— Try it —
Please repeat, from the entries that follow, the lines from the one containing "0 => s.doneArrives p" through the one containing "s.each out fun w s => s.arrives w.p" exactly, adding nothing.

— Saved entries —

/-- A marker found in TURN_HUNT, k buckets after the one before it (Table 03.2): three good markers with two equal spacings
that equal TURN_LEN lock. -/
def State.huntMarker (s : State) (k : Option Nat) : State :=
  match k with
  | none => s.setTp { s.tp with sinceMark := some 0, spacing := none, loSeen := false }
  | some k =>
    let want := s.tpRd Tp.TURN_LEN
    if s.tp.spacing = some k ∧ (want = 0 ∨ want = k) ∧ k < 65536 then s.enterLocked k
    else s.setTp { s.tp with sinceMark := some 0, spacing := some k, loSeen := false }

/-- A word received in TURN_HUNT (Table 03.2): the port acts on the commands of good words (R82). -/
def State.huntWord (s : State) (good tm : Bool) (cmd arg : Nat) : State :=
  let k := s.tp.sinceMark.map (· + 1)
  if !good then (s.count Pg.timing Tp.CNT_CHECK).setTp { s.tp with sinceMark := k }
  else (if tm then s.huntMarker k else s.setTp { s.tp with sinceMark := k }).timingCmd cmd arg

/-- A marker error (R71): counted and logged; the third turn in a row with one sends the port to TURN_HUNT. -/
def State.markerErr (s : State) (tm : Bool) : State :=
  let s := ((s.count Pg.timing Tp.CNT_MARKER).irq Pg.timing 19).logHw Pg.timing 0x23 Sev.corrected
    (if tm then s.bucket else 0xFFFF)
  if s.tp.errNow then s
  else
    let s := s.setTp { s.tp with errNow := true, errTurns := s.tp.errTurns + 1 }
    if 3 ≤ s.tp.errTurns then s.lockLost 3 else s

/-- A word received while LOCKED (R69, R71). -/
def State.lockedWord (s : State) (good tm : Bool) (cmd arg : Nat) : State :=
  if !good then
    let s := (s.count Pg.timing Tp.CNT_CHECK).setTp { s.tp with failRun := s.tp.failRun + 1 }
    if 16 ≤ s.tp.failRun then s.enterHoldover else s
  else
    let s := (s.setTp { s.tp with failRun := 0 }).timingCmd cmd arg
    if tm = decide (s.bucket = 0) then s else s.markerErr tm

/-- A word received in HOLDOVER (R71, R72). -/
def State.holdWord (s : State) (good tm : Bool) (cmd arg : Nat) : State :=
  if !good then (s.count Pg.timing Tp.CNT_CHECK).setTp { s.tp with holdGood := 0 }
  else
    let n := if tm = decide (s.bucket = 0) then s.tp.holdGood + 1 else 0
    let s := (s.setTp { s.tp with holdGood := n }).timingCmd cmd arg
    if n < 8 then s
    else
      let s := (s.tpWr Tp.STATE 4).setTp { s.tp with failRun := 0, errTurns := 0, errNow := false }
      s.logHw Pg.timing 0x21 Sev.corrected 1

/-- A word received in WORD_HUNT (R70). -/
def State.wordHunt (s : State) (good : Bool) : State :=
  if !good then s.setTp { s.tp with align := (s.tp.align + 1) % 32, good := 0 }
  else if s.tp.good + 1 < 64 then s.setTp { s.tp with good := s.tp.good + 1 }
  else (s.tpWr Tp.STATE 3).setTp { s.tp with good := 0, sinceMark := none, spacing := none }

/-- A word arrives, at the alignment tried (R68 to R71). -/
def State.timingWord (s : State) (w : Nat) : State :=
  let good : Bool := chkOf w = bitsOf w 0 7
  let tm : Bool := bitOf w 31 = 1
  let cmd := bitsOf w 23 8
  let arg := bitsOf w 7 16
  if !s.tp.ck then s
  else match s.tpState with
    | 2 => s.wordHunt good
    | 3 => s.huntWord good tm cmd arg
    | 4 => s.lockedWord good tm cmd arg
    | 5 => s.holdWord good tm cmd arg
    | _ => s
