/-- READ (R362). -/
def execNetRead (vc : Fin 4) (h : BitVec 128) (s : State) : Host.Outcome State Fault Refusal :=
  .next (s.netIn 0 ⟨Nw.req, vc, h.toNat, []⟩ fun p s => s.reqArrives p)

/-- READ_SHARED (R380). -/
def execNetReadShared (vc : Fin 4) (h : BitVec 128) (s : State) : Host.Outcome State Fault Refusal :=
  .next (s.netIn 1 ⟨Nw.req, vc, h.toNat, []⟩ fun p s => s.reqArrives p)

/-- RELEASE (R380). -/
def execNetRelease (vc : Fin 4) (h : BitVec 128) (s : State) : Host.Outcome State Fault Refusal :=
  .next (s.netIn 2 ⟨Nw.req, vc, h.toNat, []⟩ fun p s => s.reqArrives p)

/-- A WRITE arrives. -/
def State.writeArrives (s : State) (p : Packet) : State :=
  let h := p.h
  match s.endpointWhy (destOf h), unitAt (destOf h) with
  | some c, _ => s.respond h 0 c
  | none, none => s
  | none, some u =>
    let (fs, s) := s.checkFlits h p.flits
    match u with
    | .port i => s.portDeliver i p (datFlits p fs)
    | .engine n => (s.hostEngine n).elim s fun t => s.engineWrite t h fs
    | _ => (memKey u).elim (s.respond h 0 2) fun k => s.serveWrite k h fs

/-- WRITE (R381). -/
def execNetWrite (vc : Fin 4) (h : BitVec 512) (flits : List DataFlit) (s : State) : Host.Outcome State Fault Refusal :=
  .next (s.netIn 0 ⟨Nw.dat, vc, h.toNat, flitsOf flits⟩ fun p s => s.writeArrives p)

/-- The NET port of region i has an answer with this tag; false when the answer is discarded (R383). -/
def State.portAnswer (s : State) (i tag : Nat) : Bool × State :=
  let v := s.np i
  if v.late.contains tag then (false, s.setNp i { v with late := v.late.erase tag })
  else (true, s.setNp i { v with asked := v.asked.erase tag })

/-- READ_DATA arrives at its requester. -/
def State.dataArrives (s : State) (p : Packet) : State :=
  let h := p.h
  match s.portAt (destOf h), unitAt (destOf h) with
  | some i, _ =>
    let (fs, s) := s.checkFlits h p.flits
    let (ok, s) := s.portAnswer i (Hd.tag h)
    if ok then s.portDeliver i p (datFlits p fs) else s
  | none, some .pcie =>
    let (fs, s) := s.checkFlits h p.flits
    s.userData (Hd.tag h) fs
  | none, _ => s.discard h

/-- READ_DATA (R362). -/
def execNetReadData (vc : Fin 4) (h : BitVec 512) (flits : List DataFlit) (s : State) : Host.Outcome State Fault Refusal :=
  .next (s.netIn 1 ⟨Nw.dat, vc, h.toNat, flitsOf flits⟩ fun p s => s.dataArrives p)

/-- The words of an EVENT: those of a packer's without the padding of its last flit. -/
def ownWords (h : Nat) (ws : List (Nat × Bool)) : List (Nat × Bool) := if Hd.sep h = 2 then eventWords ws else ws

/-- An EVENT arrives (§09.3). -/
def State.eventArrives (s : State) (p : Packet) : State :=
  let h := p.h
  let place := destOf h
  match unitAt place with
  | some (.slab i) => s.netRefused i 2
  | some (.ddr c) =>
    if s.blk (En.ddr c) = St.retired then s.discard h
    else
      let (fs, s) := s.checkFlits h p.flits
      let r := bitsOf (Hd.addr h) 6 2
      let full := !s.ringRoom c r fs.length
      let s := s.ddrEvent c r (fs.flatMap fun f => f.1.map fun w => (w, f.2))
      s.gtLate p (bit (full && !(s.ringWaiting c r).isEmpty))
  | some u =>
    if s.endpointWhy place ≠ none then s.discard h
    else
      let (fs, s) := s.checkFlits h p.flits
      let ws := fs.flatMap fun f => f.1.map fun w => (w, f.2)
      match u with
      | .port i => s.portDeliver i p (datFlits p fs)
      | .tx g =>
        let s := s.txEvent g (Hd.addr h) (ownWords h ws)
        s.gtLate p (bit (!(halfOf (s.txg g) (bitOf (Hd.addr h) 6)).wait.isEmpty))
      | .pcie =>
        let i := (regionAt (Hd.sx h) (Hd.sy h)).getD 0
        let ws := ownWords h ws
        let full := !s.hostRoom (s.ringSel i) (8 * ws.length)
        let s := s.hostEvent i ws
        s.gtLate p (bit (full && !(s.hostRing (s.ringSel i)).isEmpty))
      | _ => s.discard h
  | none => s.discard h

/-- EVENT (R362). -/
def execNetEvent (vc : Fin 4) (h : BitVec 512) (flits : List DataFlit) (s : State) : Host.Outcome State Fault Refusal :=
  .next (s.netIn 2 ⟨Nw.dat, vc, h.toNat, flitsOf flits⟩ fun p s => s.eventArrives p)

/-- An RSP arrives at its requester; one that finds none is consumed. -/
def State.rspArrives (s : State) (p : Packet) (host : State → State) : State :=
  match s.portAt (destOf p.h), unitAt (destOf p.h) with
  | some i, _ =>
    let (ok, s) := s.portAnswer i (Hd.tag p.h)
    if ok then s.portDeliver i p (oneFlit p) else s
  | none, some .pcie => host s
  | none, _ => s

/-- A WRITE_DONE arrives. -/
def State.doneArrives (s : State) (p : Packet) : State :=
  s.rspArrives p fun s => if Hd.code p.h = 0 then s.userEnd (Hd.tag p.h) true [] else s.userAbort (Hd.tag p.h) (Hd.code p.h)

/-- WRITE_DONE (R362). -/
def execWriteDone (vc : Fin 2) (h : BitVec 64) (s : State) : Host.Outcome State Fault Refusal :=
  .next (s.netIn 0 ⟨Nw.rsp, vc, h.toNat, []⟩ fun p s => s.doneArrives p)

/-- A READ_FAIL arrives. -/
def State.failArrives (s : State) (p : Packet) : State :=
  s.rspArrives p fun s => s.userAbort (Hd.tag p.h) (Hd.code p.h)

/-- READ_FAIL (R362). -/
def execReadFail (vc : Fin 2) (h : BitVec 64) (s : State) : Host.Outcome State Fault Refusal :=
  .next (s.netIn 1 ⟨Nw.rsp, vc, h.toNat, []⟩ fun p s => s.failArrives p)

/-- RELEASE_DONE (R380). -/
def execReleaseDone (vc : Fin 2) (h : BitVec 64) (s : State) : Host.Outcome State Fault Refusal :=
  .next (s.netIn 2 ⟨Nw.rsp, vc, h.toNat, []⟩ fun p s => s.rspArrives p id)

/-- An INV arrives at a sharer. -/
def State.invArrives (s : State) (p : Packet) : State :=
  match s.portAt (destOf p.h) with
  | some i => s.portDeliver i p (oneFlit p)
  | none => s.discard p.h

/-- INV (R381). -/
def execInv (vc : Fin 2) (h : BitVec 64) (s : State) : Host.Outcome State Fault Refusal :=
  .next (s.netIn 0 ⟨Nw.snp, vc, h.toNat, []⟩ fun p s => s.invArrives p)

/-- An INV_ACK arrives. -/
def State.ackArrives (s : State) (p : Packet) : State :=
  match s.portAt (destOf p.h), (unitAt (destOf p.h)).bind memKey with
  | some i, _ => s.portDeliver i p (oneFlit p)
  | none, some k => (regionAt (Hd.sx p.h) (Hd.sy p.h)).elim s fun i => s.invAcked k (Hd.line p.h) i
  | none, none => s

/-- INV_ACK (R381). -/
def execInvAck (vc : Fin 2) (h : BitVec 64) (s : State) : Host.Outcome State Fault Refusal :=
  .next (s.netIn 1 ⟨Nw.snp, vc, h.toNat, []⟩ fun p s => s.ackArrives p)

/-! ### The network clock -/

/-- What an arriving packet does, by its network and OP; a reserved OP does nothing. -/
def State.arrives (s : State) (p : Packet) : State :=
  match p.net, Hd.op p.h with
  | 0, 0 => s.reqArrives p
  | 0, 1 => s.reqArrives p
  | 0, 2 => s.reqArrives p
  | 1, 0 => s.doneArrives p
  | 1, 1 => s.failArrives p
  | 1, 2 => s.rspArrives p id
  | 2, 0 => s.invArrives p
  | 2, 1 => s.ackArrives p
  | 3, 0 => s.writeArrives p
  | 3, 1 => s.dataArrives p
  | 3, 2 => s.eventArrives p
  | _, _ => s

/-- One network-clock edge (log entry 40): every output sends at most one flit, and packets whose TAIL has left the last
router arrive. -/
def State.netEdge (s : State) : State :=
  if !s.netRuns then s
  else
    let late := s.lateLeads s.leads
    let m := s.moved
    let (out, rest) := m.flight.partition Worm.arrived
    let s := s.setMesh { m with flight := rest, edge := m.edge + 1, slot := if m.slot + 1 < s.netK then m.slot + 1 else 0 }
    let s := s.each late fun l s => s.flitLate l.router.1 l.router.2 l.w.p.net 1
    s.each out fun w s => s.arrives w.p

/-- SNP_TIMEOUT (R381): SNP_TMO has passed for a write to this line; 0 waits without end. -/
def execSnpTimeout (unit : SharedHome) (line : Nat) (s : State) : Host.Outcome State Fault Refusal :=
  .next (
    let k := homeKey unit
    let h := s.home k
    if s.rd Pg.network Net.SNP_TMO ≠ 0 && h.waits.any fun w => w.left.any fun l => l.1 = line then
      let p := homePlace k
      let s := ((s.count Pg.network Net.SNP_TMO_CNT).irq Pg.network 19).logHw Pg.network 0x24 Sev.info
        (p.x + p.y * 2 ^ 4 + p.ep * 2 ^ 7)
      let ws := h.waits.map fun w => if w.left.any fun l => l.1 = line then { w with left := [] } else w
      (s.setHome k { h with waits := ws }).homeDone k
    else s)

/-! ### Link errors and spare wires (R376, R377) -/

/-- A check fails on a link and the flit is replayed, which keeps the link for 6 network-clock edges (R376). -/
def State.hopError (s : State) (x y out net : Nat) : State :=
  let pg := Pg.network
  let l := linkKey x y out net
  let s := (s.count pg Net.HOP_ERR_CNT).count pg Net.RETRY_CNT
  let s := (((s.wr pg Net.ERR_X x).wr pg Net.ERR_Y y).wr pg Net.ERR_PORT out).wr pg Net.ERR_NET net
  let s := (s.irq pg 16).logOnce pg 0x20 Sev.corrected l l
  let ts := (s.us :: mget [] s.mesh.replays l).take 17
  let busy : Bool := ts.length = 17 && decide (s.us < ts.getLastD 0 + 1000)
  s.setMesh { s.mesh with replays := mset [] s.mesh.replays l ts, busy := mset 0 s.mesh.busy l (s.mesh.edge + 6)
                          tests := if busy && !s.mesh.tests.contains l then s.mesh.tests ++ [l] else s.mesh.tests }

— Task output —
  | 1, 0 => s.doneArrives p
  | 1, 1 => s.failArrives p
  | 1, 2 => s.rspArrives p id
  | 2, 0 => s.invArrives p
  | 2, 1 => s.ackArrives p
  | 3, 0 => s.writeArrives p
  | 3, 1 => s.dataArrives p
  | 3, 2 => s.eventArrives p
  | _, _ => s

/-- One network-clock edge (log entry 40): every output sends at most one flit, and packets whose TAIL has left the last
router arrive. -/
def State.netEdge (s : State) : State :=
  if !s.netRuns then s
  else
    let late := s.lateLeads s.leads
    let m := s.moved
    let (out, rest) := m.flight.partition Worm.arrived
    let s := s.setMesh { m with flight := rest, edge := m.edge + 1, slot := if m.slot + 1 < s.netK then m.slot + 1 else 0 }
    let s := s.each late fun l s => s.flitLate l.router.1 l.router.2 l.w.p.net 1
    s.each out fun w s => s.arrives w.p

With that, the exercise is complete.